A card for the production of a nonwoven comprises of basically at least one rotary carding drum, again commonly known as the main drum or large drum, at the periphery of which are mounted carding organs. In operation, the fibers transported to the periphery of the drum carding are individualized (fiber carding operation) by combined actions of the carding organs and the lining carding drum device. Generally, and on a non-limiting example, these carding organs are composed by one or multiple successive carding groups, each carding group being composed of a roller commonly called "worker" associated with a “scrubber” roller, also called a “sweeper”. In another embodiment, these carding organs can be fixed and be in the form of a fixed fairing (again commonly called "carding plate") comprising a plurality carding points fixed at the periphery of the carding drum.

Usually in a conventional card structure, in during operation, with each rotation of the carding drum, a more or less small portion of the fibers at the periphery of the drum carding is resumed, at a point located downstream of the carding members, while the residual part of the fibers at the periphery of the drum carding is recycled by this carding drum to the organs carding. Resumption of fibers at the periphery of the carding drum is ensured by one or more successive cylinders, which form a out of card, and which generally work the fibers and have the function of forming on their periphery a non-woven veil with from these fibers. In the remainder of this text, these cylinders will generally designated by “cylinders for forming a non-woven veil”.

Several card output configurations implementing a several successive cylinders for forming a nonwoven veil are known to date.
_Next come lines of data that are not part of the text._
-- ==== Sys2Proof/Laws/OnyxOps.lean ====
section
/-! SUPPORT. What each operation of Machine/OnyxOps.lean can change (`Within`, Laws/Within.lean). -/

namespace Sys2Proof.Machine

set_option Elab.async false

theorem State.onyx_within {m : Nat} (s : State) (o : OnxOp) (f : State → State × OnxEnd) (hf : ∀ s, Within m s (f s).1)
    (hm : 0x400c80020f102 &&& m = 0x400c80020f102) : WithinRes m s (State.onyx s o f) := by
  unfold State.onyx
  split
  · exact WithinRes.next .refl
  · have h := (State.opStart_within s 21 o.opId false o.completion 0).mono (m := 0x400c80020f102) rfl
    dsimp only
    split
    · exact WithinRes.next (((State.opEnd_within ..).step rfl h).mono hm)
    · refine WithinRes.next ?_
      exact (((State.markReady_within ..).step (m := 0x400c80020f102) rfl ((State.opEnd_within ..).mono rfl)).step hm
        ((hf _).step (Nat.and_self m) (h.mono hm)))

theorem State.officer_within (s a1) : WithinOpt 0x2000000000000 s (State.officer s a1) := by
  unfold State.officer
  try dsimp only
  repeat' first
    | with_reducible apply Within.refl
    | with_reducible apply Within.ite
    | with_reducible apply WithinOpt.none
    | with_reducible apply WithinOpt.some
    | with_reducible refine Within.update ?_ rfl
    | split

theorem State.asOfficer_within {m : Nat} (s : State) (env : Option Envelope) (f : State → State × OnxEnd) (hf : ∀ s, Within m s (f s).1)
    (hm : 0x2000000200000 &&& m = 0x2000000200000) : Within m s (State.asOfficer s env f).1 := by
  unfold State.asOfficer
  split
  · exact bumpSat_within _ _ rfl (testBit_of_sub hm (i := 21) rfl) .refl
  · exact (hf _).step (Nat.and_self m) (((State.officer_within ..).of_eq ‹_›).mono (sub_trans rfl hm))

theorem State.fillSlot_within (s a1 a2 a3) : Within 0x200000 s (State.fillSlot s a1 a2 a3) := by
  unfold State.fillSlot
  try dsimp only
  repeat' first
    | with_reducible apply Within.refl
    | ((with_reducible apply put_within _ _ (F.ONX_SLOT_KCV_KCV_block _)); · rfl)
    | ((with_reducible apply put_within _ _ (F.ONX_SLOT_STAT_GENERATED_block _)); · rfl)
    | ((with_reducible apply put_within _ _ (F.ONX_SLOT_STAT_STATE_block _)); · rfl)

theorem State.clearSlot_within (s a1) : Within 0x200000 s (State.clearSlot s a1) := by
  unfold State.clearSlot
  try dsimp only
  repeat' first
    | with_reducible apply Within.refl
    | ((with_reducible apply put_within _ _ (F.ONX_SLOT_KCV_KCV_block _)); · rfl)
    | ((with_reducible apply put_within _ _ (F.ONX_SLOT_STAT_GENERATED_block _)); · rfl)
    | ((with_reducible apply put_within _ _ (F.ONX_SLOT_STAT_STATE_block _)); · rfl)

theorem State.dropTenant_within (s a1) : Within 0x408800000100 s (State.dropTenant s a1) := by
  unfold State.dropTenant
  try dsimp only
  repeat' first
    | with_reducible apply Within.refl
    | with_reducible apply Within.ite
    | ((with_reducible apply Within.step (State.store_within ..)); · rfl)
    | ((with_reducible apply Within.step (State.unmapPage_within ..)); · rfl)
    | with_reducible refine Within.update ?_ rfl
    | with_reducible apply Within.foldl
    | intro _ _

theorem State.eraseKeys_within (s) : Within 0x2608000210000 s (State.eraseKeys s) := by
  unfold State.eraseKeys
  try dsimp only
  repeat' first
    | with_reducible apply Within.refl
    | ((with_reducible apply put_within _ _ (F.KTR_PORT_STAT_MACSEC_UP_block _)); · rfl)
    | ((with_reducible apply put_within _ _ rfl); · rfl)
    | ((with_reducible apply Within.step (State.emptySlots_within ..)); · rfl)
    | ((with_reducible apply Within.step (State.setPort_within ..)); · rfl)
    | with_reducible apply WithinOpt.mapState
    | intro _
    | with_reducible refine Within.update ?_ rfl
    | with_reducible apply Within.foldl

theorem State.zeroised_within (s a1 a2) : Within 0x77ffeffffffff s (State.zeroised s a1 a2) := by
  unfold State.zeroised
  try dsimp only
  repeat' first
    | with_reducible apply Within.refl
    | with_reducible apply Within.ite
    | ((with_reducible apply put_within _ _ rfl); · rfl)
    | ((with_reducible apply Within.step (State.eraseKeys_within ..)); · rfl)
    | ((with_reducible apply Within.step (State.stepSeven_within ..)); · rfl)
    | ((with_reducible apply Within.step (State.event_within ..)); · rfl)
    | ((with_reducible apply Within.step (State.restart_within ..)); · rfl)

end Sys2Proof.Machine
end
As non-exhaustive examples are given below the four most common card outlet configurations.

A first known card output configuration, allowing the production of a parallel nonwoven, implements, as cylinders for forming the non-woven veil, one or more successive combing cylinders.
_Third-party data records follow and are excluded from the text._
-- ==== Sys2Proof/Laws/Running.lean ====
section
/-! SUPPORT. How an instruction leaves a core that takes it: one lemma for each way in which it can end. -/

namespace Sys2Proof.Machine

set_option Elab.async false

theorem State.Runs.takes {s : State} {c : Nat} {k : Core} (h : s.Runs c k) : k.takes = true := by
  unfold Core.takes
  rw [h.going, h.awake]
  rfl

/-- An instruction runs on a core that takes it. -/
theorem onCore_runs {s : State} {c : Nat} {k : Core} (h : s.Runs c k) (f : Nat → Core → KRes) :
    onCore c s f = .next (s.land c k (f k.draws k)) := by
  unfold onCore
  rw [h.core]
  simp only [h.takes, if_true]

theorem State.land_stop (s : State) (c : Nat) (k : Core) (x : Stop) : s.land c k (.stop x) = s.endedWith c k x.status x.detail x.code := rfl

/-- An instruction that counts nothing and falls through. -/
theorem State.land_go (s : State) (c : Nat) (k k' : Core) (h : k.pc + 1 < k.d.codeLen) :
    s.land c k (.go k') = s.completed c k' (k.pc + 1) := by
  have h1 : ¬ (((k.pc : Int) + 1) < 0 ∨ (k.d.codeLen : Int) ≤ (k.pc : Int) + 1) := by omega
  have h2 : ((k.pc : Int) + 1).toNat = k.pc + 1 := by omega
  unfold State.land KRes.go State.completed
  simp only [List.foldl_nil, Option.getD_none, h1, if_false, h2]

/-- An instruction that counts nothing and jumps inside the kernel. -/
theorem State.land_jump (s : State) (c : Nat) (k k' : Core) (t : Int) (n : Nat) (ht : t = n) (h : n < k.d.codeLen) :
    s.land c k (.ok k' [] (some t)) = s.completed c k' n := by
  subst ht
  have h1 : ¬ ((n : Int) < 0 ∨ (k.d.codeLen : Int) ≤ (n : Int)) := by omega
  unfold State.land State.completed
  simp only [List.foldl_nil, Option.getD_some, h1, if_false, Int.toNat_natCast]

/-- One whose next index lies outside the kernel (R67). -/
theorem State.land_out (s : State) (c : Nat) (k k' : Core) (j : Option Int) (h : j.getD (k.pc + 1) < 0 ∨ (k.d.codeLen : Int) ≤ j.getD (k.pc + 1)) :
    s.land c k (.ok k' [] j) = s.endedWith c k' 0x03 0x0301 0 := by
  unfold State.land
  simp only [List.foldl_nil, h, if_true]
  rfl

/-- An instruction that adds to counters and falls through: what the core holds then. -/
theorem State.land_ok (s : State) (c : Nat) (k k' : Core) (upd : List Upd) (h : k.pc + 1 < k.d.codeLen) :
    s.land c k (.ok k' upd none) = (upd.foldl State.update s).setCore c { k' with pc := k.pc + 1, opens := k'.opens + 1 } := by
  have h1 : ¬ (((k.pc : Int) + 1) < 0 ∨ (k.d.codeLen : Int) ≤ (k.pc : Int) + 1) := by omega
  have h2 : ((k.pc : Int) + 1).toNat = k.pc + 1 := by omega
  unfold State.land
  simp only [Option.getD_none, h1, if_false, h2]

/-- The core just set. -/
theorem State.core_setCore (s : State) (c : Nat) (k : Core) : (s.setCore c k).core c = some k := by
  unfold State.core State.setCore
  simp

/-- Every other core. -/
theorem State.core_setCore_ne (s : State) {c d : Nat} (k : Core) (h : d ≠ c) : (s.setCore c k).core d = s.core d := by
  unfold State.core State.setCore
  simp [Sparse.find_put, h]

end Sys2Proof.Machine
end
A second known card output configuration, allowing the production of a scrambled nonwoven, implements, in as cylinders for forming the nonwoven web, a cylinder commonly known as a "counter-drum" followed by a cylinder comber.

A third known card output configuration, allowing the production of a condensed nonwoven, implements, in as cylinders for forming the nonwoven web, a cylinder comb, followed by at least one condensing cylinder; most of time the comb cylinder is followed by two condensing cylinders successive.
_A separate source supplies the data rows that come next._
-- ==== Sys2Proof/Tests/Slice0.lean ====
section
/-! SUPPORT. Tests of the model: ill-formed operands, words written out from the spec, and states that meet the hypotheses of the statements. -/

namespace Sys2Proof.Tests

open Sys2Proof Sys2Proof.Machine

set_option Elab.async false

/-! ### Base operands: every field fits -/

def cmd0 : CmdDesc := ⟨1, false, false, false, false, 5, 7, 5 * 2 ^ 48, 0, 3, [], [], [], 0, 0, 0, 0, [11, 12, 13, 14, 15, 16], false⟩
def obj0 : ObjDesc := ⟨9, false, 3, 2, 100, 0, 0, false⟩
def tier0 : TierOp := ⟨0, 0, false, true, 5, false, 0, 2, 0, 77, 4096, obj0, false⟩
def ctl0 : OpControl := ⟨8, 77, true, 78, 4096, false⟩
def head0 : KHead := ⟨3, 0, 0, 1, 0, 8, 0, 9, false, true, false⟩
def ftbd0 : FtbDesc := ⟨1, 2, 5, false, 1, 0, false, 64, 16, 0, 0, [0, 2 ^ 21, 0, 0], [0, 16, 0, 0], 0, 0, 0, false⟩
def ftb0 : FtbOp := ⟨2, 2, 3, ftbd0, 77, 4096, false⟩
def pack0 : PackDesc := ⟨1, false, false, 4, 100, 0, 0, 0, 0, 0, 0, 0, 0, 0, 0, false⟩
def txuj0 : TxuJob := ⟨1, 1, false, false, 0, 2, 7, 5 * 2 ^ 48, 0, 4, 4096, 4096, [], pack0, false⟩
def gather0 : GatherDesc := ⟨1, 2, 0, 0, 7, 5 * 2 ^ 48, 0, 4, 4096, 4096, [], false⟩
def stop0 : StopSet := ⟨false, [], false⟩
def txu0 : TxuOp := ⟨false, 5, 2, 0, 77, 4096, false⟩
def node0 : FilterNode := ⟨0, 0, 0, 0, false⟩
def search0 : SearchBlock := ⟨1, 0, false, true, false, 1, 1, 1, 0, [], 0, 0, 0, 0, 0, List.replicate 16 0, true, false⟩
def upd0 : UpdEntry := ⟨1, 1, 0, [0, 0, 0, 0], 0, 0, 64, [], [], [], false⟩
def idxd0 : IdxDesc := ⟨1, 5, false, false, 0, false, false, 0, 64, [0, 0, 0, 0], 10, 4, 0, 100, 50, 0xFFFF, 0, 0, 0, 0, 0, 0, 0, 0, 0, [], false⟩
def idx0 : IdxOp := ⟨1, idxd0, 77, 4096, false⟩
def hdr0 : ModelHdr := ⟨1, false, 1, 16, 4096, 64, 2, 0, 9, false⟩
def instd0 : InstDesc := ⟨0, 4096, 2 ^ 21, 4, 2, 0, 0, 64, 16, 16, 1, false⟩
def genop0 : GenOp := ⟨1, 5, instd0, hdr0, 77, 4096, false⟩
def gen0 : GenBlock := ⟨1, 0, 0, 0, false, 4, 0, 0, 0, 1, false, false, 0, false, 0, 0, 0, 0, false⟩
def ship0 : ShipRec := ⟨1, 1, 5, 1, 9, 0, [], false⟩
def mani0 : Manifest := ⟨1, false, 5, 16, [0], 3, 9, 0, 0, [], gen0, stop0, []⟩
def entry0 : QEntry := ⟨.command cmd0, 5, false, 5 * 2 ^ 48, 4096, false⟩
def desc0 : ReqDesc := ⟨1, 1, false, false, true, false, 4, 42, 0, 0, 0, 0, 0, 0, 8, 1, [], [], search0, gen0, stop0, pack0, [], false⟩
def read0 : RingRead := ⟨5, 0, 100, desc0⟩
def onx0 : OnxOp := ⟨3, 2, 4096, 77, 8192, false⟩
def nor0 : NorOp := ⟨0, 65536, 0, true, false⟩
def image0 : Image := ⟨true, 0, true, true, 3, true, []⟩
def boot0 : Boot := ⟨true, true, some image0, none, [], [], [], [], [], [], [], [], [], []⟩
def meas0 : Meas := ⟨24000, 1000, 200, 60, 60, 60⟩
def sample0 : Sample := ⟨100, 10, [0, 0, 0, 0], [], 0, 0, 0, []⟩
A fourth known card output configuration highlights work, by way of cylinders for forming the non-woven veil, a counter-drum cylinder followed by a painter cylinder and a cylinder condenser.

In the above-mentioned conventional carding configurations, the drum carding plays a role in both the function of individualization fibers (carding of fibers by carding organs in cooperation with the carding drum), and in the formation of the nonwoven web at the end of the card by the sail forming cylinders, from the individualized fibers transported around the drum carding. As a result, the speed of rotation of the carding drum is an adjustment parameter which conditions preponderant both the carding quality of the fibers at the periphery of the carding drum by the carding organs, and the properties mechanics of the nonwoven produced (isotropy, grammage, ...).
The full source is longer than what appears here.